BTW, in XR, I can stand up and walk around my ship and walk off the ship to docking bays. It's basically a dumbed down version of X4 in VR but the space legs functionality is fine. In fact the cockpit and wondering around in VR is quite a bit more polished. I would play it more if only there was anything to do. No nausea issue there. Tedium, yes. In SkyrimVR, FalloutVR, NMS VR, I can run around all day outside and in, from my chair with no issues and I will speculate, again no data, that this is pretty standard for most players of these games.
So when we get to "So basically there's really no straightforward and workable way to provide the experience some VR players were hoping to have for on foot gameplay", I am a bit like, "Ok now, wut?".

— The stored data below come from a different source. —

-- ==== Sys2Proof/Laws/State.lean ====
section
/-! SUPPORT. Laws of the state: what each update leaves as it was, field by field, and what a read gives after a
write. -/
namespace Sys2Proof.Machine

/-! ## Reads after writes -/

theorem State.core_setCore (s : State) (c d : Nat) (v : CoreSt) :
    (s.setCore c v).core d = if d = c then v else s.core d := tblGet_set _ _ _ _ _

@[simp] theorem State.core_setCore_self (s : State) (c : Nat) (v : CoreSt) : (s.setCore c v).core c = v := by
  simp [State.core_setCore]

theorem State.core_setCore_other (s : State) {c d : Nat} (v : CoreSt) (h : d ≠ c) :
    (s.setCore c v).core d = s.core d := by simp [State.core_setCore, h]

@[simp] theorem State.core_modCore_self (s : State) (c : Nat) (f : CoreSt → CoreSt) :
    (s.modCore c f).core c = f (s.core c) := by simp [State.modCore]

theorem State.core_modCore_other (s : State) {c d : Nat} (f : CoreSt → CoreSt) (h : d ≠ c) :
    (s.modCore c f).core d = s.core d := by simp [State.modCore, State.core_setCore_other _ _ h]

theorem CoreSt.ctx_setCtx (k : CoreSt) (i j : Nat) (v : Ctx) : (k.setCtx i v).ctx j = if j = i then v else k.ctx j :=
  tblGet_set _ _ _ _ _

@[simp] theorem CoreSt.ctx_setCtx_self (k : CoreSt) (i : Nat) (v : Ctx) : (k.setCtx i v).ctx i = v := by
  simp [CoreSt.ctx_setCtx]

theorem CoreSt.ctx_setCtx_other (k : CoreSt) {i j : Nat} (v : Ctx) (h : j ≠ i) : (k.setCtx i v).ctx j = k.ctx j := by
  simp [CoreSt.ctx_setCtx, h]

@[simp] theorem State.ctx_setCtx_self (s : State) (c k : Nat) (v : Ctx) : (s.setCtx c k v).ctx c k = v := by
  simp [State.setCtx, State.ctx]

@[simp] theorem State.ctx_modCtx_self (s : State) (c k : Nat) (f : Ctx → Ctx) :
    (s.modCtx c k f).ctx c k = f (s.ctx c k) := by simp [State.modCtx]

theorem State.ctx_setCtx_other (s : State) {c d k j : Nat} (v : Ctx) (h : d ≠ c ∨ j ≠ k) :
    (s.setCtx c k v).ctx d j = s.ctx d j := by
  unfold State.ctx State.setCtx
  by_cases hc : d = c
  · subst hc
    rw [State.core_modCore_self, CoreSt.ctx_setCtx_other _ _ (h.resolve_left fun x => x rfl)]
  · rw [State.core_modCore_other _ _ hc]

theorem State.ctx_modCtx_other (s : State) {c d k j : Nat} (f : Ctx → Ctx) (h : d ≠ c ∨ j ≠ k) :
    (s.modCtx c k f).ctx d j = s.ctx d j := State.ctx_setCtx_other s _ h

theorem State.core_modCtx_other (s : State) {c d : Nat} (k : Nat) (f : Ctx → Ctx) (h : d ≠ c) :
    (s.modCtx c k f).core d = s.core d := State.core_modCore_other s _ h

/-- A change of a context changes nothing else of its core. -/
theorem State.core_modCtx_self (s : State) (c k : Nat) (f : Ctx → Ctx) :
    (s.modCtx c k f).core c = (s.core c).setCtx k (f (s.ctx c k)) := by
  simp [State.modCtx, State.setCtx, State.ctx]

@[simp] theorem State.own_modOwn_self (s : State) (c : Nat) (f : Own → Own) : (s.modOwn c f).own c = f (s.own c) := by
  simp [State.modOwn, State.own]

theorem State.own_modOwn_other (s : State) {c d : Nat} (f : Own → Own) (h : d ≠ c) :
    (s.modOwn c f).own d = s.own d := by simp [State.modOwn, State.own, State.core_modCore_other _ _ h]

/-- A change of a context leaves the owner state. -/
@[simp] theorem State.own_modCtx (s : State) (c d k : Nat) (f : Ctx → Ctx) : (s.modCtx c k f).own d = s.own d := by
  unfold State.own
  by_cases h : d = c
  · subst h; rw [State.core_modCtx_self]; rfl
  · rw [State.core_modCtx_other _ _ _ h]

/-- A change of the owner state leaves the contexts. -/
@[simp] theorem State.ctx_modOwn (s : State) (c d k : Nat) (f : Own → Own) : (s.modOwn c f).ctx d k = s.ctx d k := by
  unfold State.ctx State.modOwn
  by_cases h : d = c
  · subst h; rw [State.core_modCore_self]; rfl
  · rw [State.core_modCore_other _ _ h]

/-- A register after a write: x0 stays zero (12_sequencer.md R261). -/
theorem Ctx.reg_setReg (x : Ctx) (r q : BitVec 5) (v : Word) :
    (x.setReg r v).reg q = if q = 0 then 0 else if q = r then v else x.reg q := by
  unfold Ctx.reg Ctx.setReg
  by_cases hq : q = 0
  · rw [if_pos hq, if_pos hq]
  · rw [if_neg hq, if_neg hq, if_neg hq]
    by_cases hr : r = 0
    · rw [if_pos hr, if_neg fun h => hq (h.trans hr)]
    · rw [if_neg hr, tblGet_set]
      simp only [BitVec.toNat_inj]

@[simp] theorem Ctx.reg_zero (x : Ctx) : x.reg 0 = 0 := rfl

@[simp] theorem Ctx.reg_next (x : Ctx) (r : BitVec 5) : x.next.reg r = x.reg r := rfl

@[simp] theorem Ctx.next_pc (x : Ctx) : x.next.pc = x.pc + 4 := rfl

@[simp] theorem Ctx.next_wait (x : Ctx) : x.next.wait = .none := rfl

theorem Own.guard_setGuard (o : Own) (g h : Nat) (v : BitVec 64) :
    (o.setGuard g v).guard h = if h = 0 then BitVec.allOnes 64 else if h = g then v else o.guard h := by
  unfold Own.guard Own.setGuard
  by_cases hh : h = 0
  · simp [hh]
  · by_cases hg : g = 0
    · simp [hh, hg]
    · simp [hh, hg, tblGet_set]

theorem Own.slot_setSlot (o : Own) (i j : Nat) (v : Slot) :
    (o.setSlot i v).slot j = if j = i then v else o.slot j := tblGet_set _ _ _ _ _

theorem Own.tile_setTile (o : Own) (i j : Nat) (v : Tile) :
    (o.setTile i v).tile j = if j = i then v else o.tile j := tblGet_set _ _ _ _ _

theorem Own.acc_setAcc (o : Own) (i j : Nat) (v : Acc) : (o.setAcc i v).acc j = if j = i then v else o.acc j :=
  tblGet_set _ _ _ _ _

theorem Own.queue_setQueue (o : Own) (i j : Nat) (v : EngQ) :
    (o.setQueue i v).queue j = if j = i then v else o.queue j := tblGet_set _ _ _ _ _

theorem Own.token_setToken (o : Own) (i j v : Nat) :
    (o.setToken i v).token j = if j = i then v else o.token j := tblGet_set _ _ _ _ _

theorem State.hubGet_hubPut (s : State) (a b : Nat) (v : Word) :
    (s.hubPut a v).hubGet b = if b = a then v else s.hubGet b := by
  unfold State.hubGet State.hubPut
  by_cases h : b = a
  · subst h; simp
  · simp only [if_neg h, tblGet, tblSet]
    split
    · rw [tblFind_erase, if_neg h]
    · rw [tblFind_put_other _ _ h]

theorem State.cluster_modCluster (s : State) (a b : Nat) (f : Cluster → Cluster) :
    (s.modCluster a f).cluster b = if b = a then f (s.cluster a) else s.cluster b := tblGet_mod _ _ _ _ _

theorem State.link_modLink (s : State) (a b : Nat) (f : Link → Link) :
    (s.modLink a f).link b = if b = a then f (s.link a) else s.link b := tblGet_mod _ _ _ _ _

theorem State.tag_modTag (s : State) (a b : Nat) (f : TagSt → TagSt) :
    (s.modTag a f).tag b = if b = a then f (s.tag a) else s.tag b := tblGet_mod _ _ _ _ _

/-! ## Updates of the module -/

@[simp] theorem State.setCore_power (s : State) (c : Nat) (v : CoreSt) :
    (s.setCore c v).power = s.power := rfl

@[simp] theorem State.setCore_ftick (s : State) (c : Nat) (v : CoreSt) :
    (s.setCore c v).ftick = s.ftick := rfl

@[simp] theorem State.setCore_at (s : State) (c : Nat) (v : CoreSt) :
    (s.setCore c v).at_ = s.at_ := rfl

@[simp] theorem State.setCore_turns (s : State) (c : Nat) (v : CoreSt) :
    (s.setCore c v).turns = s.turns := rfl

@[simp] theorem State.setCore_draws (s : State) (c : Nat) (v : CoreSt) :
    (s.setCore c v).draws = s.draws := rfl

@[simp] theorem State.setCore_mem (s : State) (c : Nat) (v : CoreSt) :
    (s.setCore c v).mem = s.mem := rfl

@[simp] theorem State.setCore_memBad (s : State) (c : Nat) (v : CoreSt) :
    (s.setCore c v).memBad = s.memBad := rfl

@[simp] theorem State.setCore_unseen (s : State) (c : Nat) (v : CoreSt) :
    (s.setCore c v).unseen = s.unseen := rfl

@[simp] theorem State.setCore_missed (s : State) (c : Nat) (v : CoreSt) :
    (s.setCore c v).missed = s.missed := rfl

@[simp] theorem State.setCore_ws (s : State) (c : Nat) (v : CoreSt) :
    (s.setCore c v).ws = s.ws := rfl

@[simp] theorem State.setCore_wsBad (s : State) (c : Nat) (v : CoreSt) :
    (s.setCore c v).wsBad = s.wsBad := rfl

@[simp] theorem State.setCore_wsOpen (s : State) (c : Nat) (v : CoreSt) :
    (s.setCore c v).wsOpen = s.wsOpen := rfl

@[simp] theorem State.setCore_wsTook (s : State) (c : Nat) (v : CoreSt) :
    (s.setCore c v).wsTook = s.wsTook := rfl

@[simp] theorem State.setCore_hub (s : State) (c : Nat) (v : CoreSt) :
    (s.setCore c v).hub = s.hub := rfl

@[simp] theorem State.setCore_clusters (s : State) (c : Nat) (v : CoreSt) :
    (s.setCore c v).clusters = s.clusters := rfl

@[simp] theorem State.setCore_diePtr (s : State) (c : Nat) (v : CoreSt) :
    (s.setCore c v).diePtr = s.diePtr := rfl

@[simp] theorem State.setCore_lqTurn (s : State) (c : Nat) (v : CoreSt) :
    (s.setCore c v).lqTurn = s.lqTurn := rfl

The whole "It will make everyone sick" and lets not forget the good old, "It's just too hard" and it's "Too computationally difficult" ( somewhat surprised you didn't go there ), just doesn't wash. As it is, SkyrimVR, FalloutVR, even NMS are rendering far more objects and detail than EDO does when on foot and that was on older hardware. Moreover, us VR junkies were modding the configs to push the rendering harder ( uGridsToLoad anyone? ). Unless of course we're just talking about the aging Cobra engine. It does a lot very nicely and, aside from smoke which rotates with my head, the only real gripe I have about it is the absolute mess it makes of antialiasing.
If you were specific in talking about limitations of the Cobra engine, I might buy that, if you also had any technical data to support the position.
But... if we're just going with "So if you design an on foot experience that makes a large percentage of your player base sick" as an argument for why it's not been done then lets face facts. The ONLY way this could be definitively true is if the Dev Team Lead wandered into the VR group one morning and said, "Ok everyone, stop what you're doing, we did an alpha test on space legs and half the office vomited their kimchi".
Careful with such blanket statements. I am well trained, I think. VR in-ship is childsplay, the free camera (so having no visual reference in your FOV) isn't a problem (exception see below), I played Alyx with no issues multiple times, I did high speed racing, I had no issues with Lone Echo (which is worst case first person 6dof with little reference), I played FO4 VR - I think I can claim pretty stable VR legs for me. Yet the SRV on rocky terrain still bashes my head in after half an hour, and I get an urgent desire to vomit the moment I touch the mouse when I am in the free cam in Elite (I usually navigate the camera suite with my HOSAS).I played ED, Subnautica, MNS, HL Alyx, ... very relaxed in my chair. Who is "trained" won't have problems with motion sickness.